- Developer: Sant'Anna School of Advanced Studies
- OS family: Unix-like real-time operating systems
- Working state: Current
- Source model: Open source
- Latest release: 1.5.3 / January 17, 2007
- Kernel type: Microkernel
- License: GNU General Public License
- Official website: shark.sssup.it

= Soft Hard Real-Time Kernel =

S.Ha.R.K. (the acronym stands for Soft Hard Real-time Kernel) is a completely configurable kernel architecture designed for supporting hard, soft, and non real-time applications with interchangeable scheduling algorithms.

==Main features==
The kernel architecture's main benefit is that an application can be developed independently from a particular system configuration. This allows new modules to be added or replaced in the same application, so that specific scheduling policies can be evaluated for predictability, overhead and performance.

==Applications==
S.Ha.R.K. was developed at RETIS Lab, a research facility of the Sant'Anna School of Advanced Studies, and at the University of Pavia, as a tool for teaching, testing and developing real-time software systems.

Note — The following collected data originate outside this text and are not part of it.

-- ==== Sys2Proof/Machine/Host.lean ====
section
/-! DEFINITION. Host ports (spec/13: R331–R343, R350–R353, R356–R358): registers, doorbells, rings, packets, replies,
streams, the process image, the turn token and the semaphores. -/

namespace Sys2Proof.Machine

/-- The device states in which a port answers beside configuration requests and stop words (R402). -/
def DevState.answers : DevState → Bool
  | .dormant => false
  | .proving => false
  | .boot => false
  | _ => true

/-- The code of DEV_STATE (R334); DORMANT has none. -/
def DevState.code : DevState → Nat
  | .dormant => 0 | .proving => 1 | .boot => 2 | .loading => 3 | .standby => 4 | .running => 5 | .holding => 6 | .service => 7

/-- The DEV_STATE register (R334). -/
def State.devWord (s : State) : Nat := at_ s.dev.st.code 60

/-- The holder code of a port (R352). -/
def holderCode : Option Side → Nat
  | none => 0
  | some .A => 1
  | some .B => 2

/-- The TOKEN register (R352). -/
def State.tokenWord (s : State) : Nat :=
  at_ (holderCode s.token.holder) 62 + at_ (holderCode s.token.last) 60 + s.token.left % 2 ^ 32

/-- First queue of a port's pool: its admin command ring (R337). -/
def poolBase (p : Side) : Nat := 4096 * p.ix
/-- The port whose pool holds a queue (R337). -/
def poolOf (q : Nat) : Option Side := if q < 4096 then some .A else if q < 8192 then some .B else none

/-- TYPE of a ring (R338): 0 command, 1 completion, 2 stream. -/
def Queue.type (q : Queue) : Nat := fld q.d0 71 70
/-- Entries of a ring. -/
def Queue.size (q : Queue) : Nat := 2 ^ fld q.d0 69 65
/-- Bytes of an entry (R338). -/
def Queue.esize (q : Queue) : Nat := 64 * 4 ^ fld q.d0 64 63
/-- The completion ring of a command ring (R338). -/
def Queue.cq (q : Queue) : Nat := fld q.d1 71 57
/-- Entries outstanding: producer index less consumer index, modulo 2^32 (R339). -/
def Queue.used (q : Queue) : Nat := (q.prod - q.cons).toNat
/-- Free entries. -/
def Queue.free (q : Queue) : Nat := q.size - q.used
/-- The phase bit of the entry at the producer index (R339). -/
def Queue.phase (q : Queue) : Bool := decide (q.prod.toNat / q.size % 2 = 0)

/-- Write an entry into a ring that the device produces into. -/
def Queue.push (q : Queue) (ws : List Word) : Queue := { q with prod := q.prod + 1, written := q.written + 1, last := ws }

/-- PORT_LINK_UP (R331): its event (R363). -/
def execPortLinkUp (p : Side) (gen width : Nat) (s : State) : Res :=
  done ((s.updPort p fun x => { x with link := true, gen := gen, width := width }).post 0x0701 (nPort p) 0 0)

/-- The command rings of a port's pool drop their unfetched entries (R334, R353). -/
def State.discardRings (s : State) (p : Side) : State :=
  { s with queue := s.queue.map fun (e : Nat × Queue) =>
      if poolOf e.1 = some p ∧ e.2.live ∧ e.2.type = 0 then (e.1, { e.2 with cons := e.2.prod }) else e }

/-- The open session of a port or of the service port. -/
def State.sessionOf (s : State) (port : Option Side) : Option Session :=
  match port with
  | some d => (s.portOf d).session
  | none => s.svc.session

/-- Put a session, or none, at a port. -/
def State.withSession (s : State) (port : Option Side) (x : Option Session) : State :=
  match port with
  | some d => s.updPort d fun y => { y with session := x }
  | none => { s with svc := { s.svc with session := x } }

/-- The node of a session's events: its port; the service port counts under Port 1 (R478). -/
def sessNode (port : Option Side) : Node := nPort (port.getD .A)

/-- A session ends (R426), with its event; DETAIL is its identity (R363). -/
def State.sessionEnd (s : State) (port : Option Side) : State :=
  match s.sessionOf port with
  | none => s
  | some x => (s.withSession port none).post 0x0705 (sessNode port) 0 (x.id.toNat % 2 ^ 28)

/-- PORT_LINK_DOWN (R353, R426): rings stop, replies are dropped and counted, the session ends; the token and the
semaphores are released at the next capture. -/
def execPortLinkDown (p : Side) (s : State) : Res :=
  let s1 := s.sessionEnd (some p)
  done (((s1.discardRings p).updPort p fun x => { x with
    link := false, resetPend := true, dropped := x.dropped + x.replies.length, replies := [], session := none }).post 0x0701
    (nPort p) 1 0)

/-- A logic input powers the device, or the device runs. -/
def State.powered (s : State) : Bool :=
  match s.dev.st with
  | .dormant => s.power.la.st = .inRange || s.power.lb.st = .inRange
  | _ => true

/-- A stop word is well-formed (R357). -/
def stopOk (w : BitVec 64) (size : Nat) : Bool :=
  size = 8 && fld w 63 48 = 0x5A0F && fld w 31 0 = 2 ^ 32 - 1 - fld w 63 32

/-- A group is configured (R246). -/
def State.groupUsed (s : State) (g : Nat) : Bool := s.fns.any fun f => s.fGroup f = g

/-- The DOOR signals of a stop word's index (R165). -/
def State.doorsOf (s : State) (g : Nat) : List Nat :=
  if s.groupUsed g then [fld (s.gmap g) 71 67] else List.range 32

/-- A stop demand is registered on a side for a DOOR signal (R165). -/
def Half.ring (h : Half) (port : Side) (frame d : Nat) : Half :=
  { h with
    door := setBit h.door d true
    doorAt := Tab.set 0 h.doorAt d frame
    doorBy := if bit h.door d then h.doorBy else Tab.set 0 h.doorBy d (port.ix + 1) }

/-- A write to STOP.WORD (R356–R358) with its event; malformed words are counted for the frame's event (R363). -/
def State.stopWrite (s : State) (p : Side) (w : BitVec 64) (size : Nat) (onVc0 : Bool) : State :=
  if !s.powered then s
  else if stopOk w size then
    let s1 := s.updPort p fun x => { x with
      taken := satInc x.taken, vc0 := if onVc0 then satInc x.vc0 else x.vc0 }
    let s2 := s1.updHalf p fun h => (s.doorsOf (fld w 47 32)).foldl (fun (k : Half) d => k.ring p s.clock.nextCapture d) h
    match s.dev.st with
    | .dormant => s2
    | _ => s2.post 0x0702 (nPort p) 4 (fld w 47 32)
  else s.updPort p fun x => { x with bad := satInc x.bad, badFrame := x.badFrame + 1 }

/-- STOP_WORD (R356–R358). -/
def execStopWord (p : Side) (w : BitVec 64) (size : Nat) (onVc0 : Bool) (s : State) : Res :=
  settled (s.stopWrite p w size onVc0)

/-- VC1_TLP_DISCARD (R332). -/
def execVc1TlpDiscard (p : Side) (nonPosted : Bool) (s : State) : Res :=
  let s1 := s.ignored p
  done (if nonPosted then s1.updPort p fun x => { x with urCount := x.urCount + 1 } else s1)

/-- A write of a non-zero reserved field is counted (R8). -/
def State.countRsv (s : State) (p : Side) (v : Nat) : State := if v = 0 then s else s.ignored p

/-- A register write reaches the port's registers only in the states in which it answers (R402). -/
def State.atRegs (s : State) (f : State → State) : State := if s.dev.st.answers then f s else s

/-- A write to SEM.REQ (R352). -/
def State.semReqWrite (s : State) (p : Side) (w : BitVec 64) : State :=
  (s.countRsv p (fld w 63 16)).updPort p fun x => { x with semReq := x.semReq ||| w.setWidth 16 }
/-- A write to SEM.REL (R352). -/
def State.semRelWrite (s : State) (p : Side) (w : BitVec 64) : State :=
  (s.countRsv p (fld w 63 16)).updPort p fun x => { x with semRel := x.semRel ||| w.setWidth 16 }
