-- ==== Sys2Proof/Machine/Frame.lean ====
section
/-! DEFINITION. The frame (spec/02: R29, R34–R46, R470): capture, image exchange, commit deadline and commit, with
everything that the other chapters place at those edges. -/

namespace Sys2Proof.Machine

/-- The terminals whose channel the package gives a mode, OFF for a mode change included (R50). -/
def State.confTerms (s : State) : List Nat :=
  if s.dev.loaded then (List.range 384).filter fun t => fld (s.ccfg (tChan t)) 71 68 ≠ 0 else []
/-- The field chips with such a terminal. -/
def State.confChips (s : State) : List Nat := (List.range 24).filter fun i => s.confTerms.any fun t => tChip t = i

/-! ### Capture -/

/-- A field chip at a capture (R99, R111): a lost one returns, and the misses of the frame before are remembered. -/
def State.captureChip (s : State) (i : Nat) : State :=
  let v := s.viewOf i
  let back : Bool := v.lost && !s.isRetired (nChip i) 0 && (match v.returnAt with | none => false | some t => decide (t < s.edgeCount))
  let s1 := s.updView i fun x => { x with
    missBoth := x.loBad && x.hiBad, missLo := x.loBad, missHi := x.hiBad, loOk := false, hiOk := false, loBad := false, hiBad := false }
  if back then
    let s2 := (s1.updView i fun x => { x with lost := false, returnAt := none, seen := false }).updLanes (chipOther i) fun l =>
      { l with otherLost := false }
    (s2.forEach (chipTerms i) State.restartFilter).endCondition (nChip i) 0x0202
  else s1

/-- The CNT field of a terminal's unit at a capture (R97, R139, R140); a change that the field does not hold saturates
(R479). -/
def State.cntField (s : State) (t : Nat) : BitVec 13 :=
  let c := (s.termOf t).ctr
  match s.kmode t with
  | 1 | 4 => BitVec.ofInt 13 (satInt (-4096) 4095 c.since)
  | 2 =>
    let run := match c.lastEdge with | none => 0 | some e => measCode (s.edge10 - e)
    if c.meas = 0 then 0 else BitVec.ofNat 13 (Nat.max c.meas.toNat run)
  | 3 => c.meas
  | _ => 0

/-- The change of a unit since the previous capture lies outside the range of CNT (R479). -/
def State.cntOver (s : State) (t : Nat) : Bool :=
  (s.kmode t = 1 || s.kmode t = 4) && !(s.termOf t).ctr.stale && ((s.termOf t).ctr.since < -4096 || 4095 < (s.termOf t).ctr.since)

/-- The counter of a terminal freezes (R97, R136): CNT, and a new count since the capture; a change beyond the field's range
is cause 0x10, and the unit's counts are stale from then on (R479). -/
def State.captureCount (s : State) (t : Nat) : State :=
  let s1 := s.updTerm t fun y => { y with
    ana := { y.ana with cnt := s.cntField t, stale := y.ctr.stale }, ctr := { y.ctr with since := 0 } }
  if s.cntOver t then
    (s1.updTerm t fun y => { y with ctr := { y.ctr with stale := true } }).raiseCause t 0x10
  else s1

/-- A terminal at a capture (R35, R76, R107, R126): its state freezes into the image; a lost field chip's terminals read
their demand values, and a terminal in calibration, with an open loop flagged or with a retired converter (R115) has an
invalid sample. The converter's raw result, which nothing gives, is a free value; its field chip corrects it (R112, R116). -/
def State.captureTerm (s : State) (t : Nat) : State :=
  let s1 := (s.freezeTerm t).captureCount t
  if (s.viewOf (tChip t)).lost then
    s1.updTerm t fun x => { x with
      img := { x.img with qual := s.demVal t, fsafe := false }, ana := { x.ana with sample := 0x20000, cnt := 0, stale := false } }
  else
    let raw := BitVec.ofNat 18 (s.drawNat (2 ^ 18))
    let s2 := (s1.updTerm t fun x => { x with ana := { x.ana with conv := s.converted t raw } }).drawn
    if s.noSample t then s2.updTerm t fun x => { x with ana := { x.ana with sample := 0x20000 } } else s2

/-- A disagreement of a DI channel at a capture (R62): longer than DISC_MS since the change that began it. -/
def State.captureDisc (s : State) (ch : Nat) : State :=
  let ms := fld (s.ccfg ch) 63 48
  match (s.chanOf ch).discAt with
  | some a => if s.mode ch = mDI ∧ ms ≠ 0 ∧ s.disagrees ch ∧ a + ms * 100000 < s.edge10 then s.discFault ch else s
  | none => s

/-- Timer units and encoder ports enter the image (R147, R150, R480). -/
def State.captureUnits (s : State) : State :=
  let s1 := { s with timer := s.timer.map fun (e : Nat × TimerU) => (e.1, { e.2 with img := e.2.value }) }
  s1.forEach (List.range 16) fun x i =>
    let w := x.encWords i
    x.updEnc i fun e =>
      let v : Word × Word := match e.keep with | none => w | some k => k
      let tested : Bool := (x.engOf i).testing
      { e with img0 := v.1, img1 := if tested then putFld v.2 71 68 0 else v.2, stat := if e.keep.isSome then e.stat else 0, keep := none }

/-- The physical half of a capture: chips, terminals, disagreements, units, stop lines, ends of test-pulse causes. -/
def State.captureImage (s : State) : State :=
  let s1 := s.forEach s.confChips State.captureChip
  let s2 := s1.forEach s1.confTerms State.captureTerm
  let s3 := s2.forEach ((s2.liveTerms.filter fun t => t % 2 = 0).map tChan) State.captureDisc
  let s4 := s3.captureUnits.freezeSides
  s4.forEach (s4.liveTerms.filter fun t => s4.mode (tChan t) = mTS) State.tsRelease

/-- The host side of a capture: packets, malformed stop words, token, semaphores (R341, R350–R353). -/
def State.captureHost (s : State) : State :=
  ((((s.badWords .A).badWords .B).takePackets .A).takePackets .B).decideToken.decideSems

/-- The monitors at a capture, from entry to RUNNING on (R274). -/
def State.captureMons (s : State) : State :=
  match s.dev.st with
  | .running | .holding => s.monCaptures s.pdBit
  | _ => s

/-- CAPTURE (R35): at tick 0 the image freezes, and the evaluations of the frame follow: token, connections, monitors,
functions. -/
def execCapture (s : State) : Res :=
  let s0 := s.toCapture
  let s1 := { s0 with clock := { s0.clock with captured := true }, time := { s0.time with capTai := s0.time.tai } }
  settled s1.captureImage.captureHost.connCaptures.captureMons.fnCaptures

It is used for teaching at many universities, including the Sant'Anna School of Advanced Studies and Malardalens University in Sweden.

==Modularity==
Unlike the kernels in traditional operating systems, S.Ha.R.K. is fully modular in terms of scheduling policies, aperiodic servers, and concurrency control protocols. Modularity is achieved by partitioning system activities between a generic kernel and a set of modules, which can be registered at initialization to configure the kernel according to specific application requirements.

==History==
S.Ha.R.K. is the evolution of the Hartik Kernel and it is based on the OSLib Project.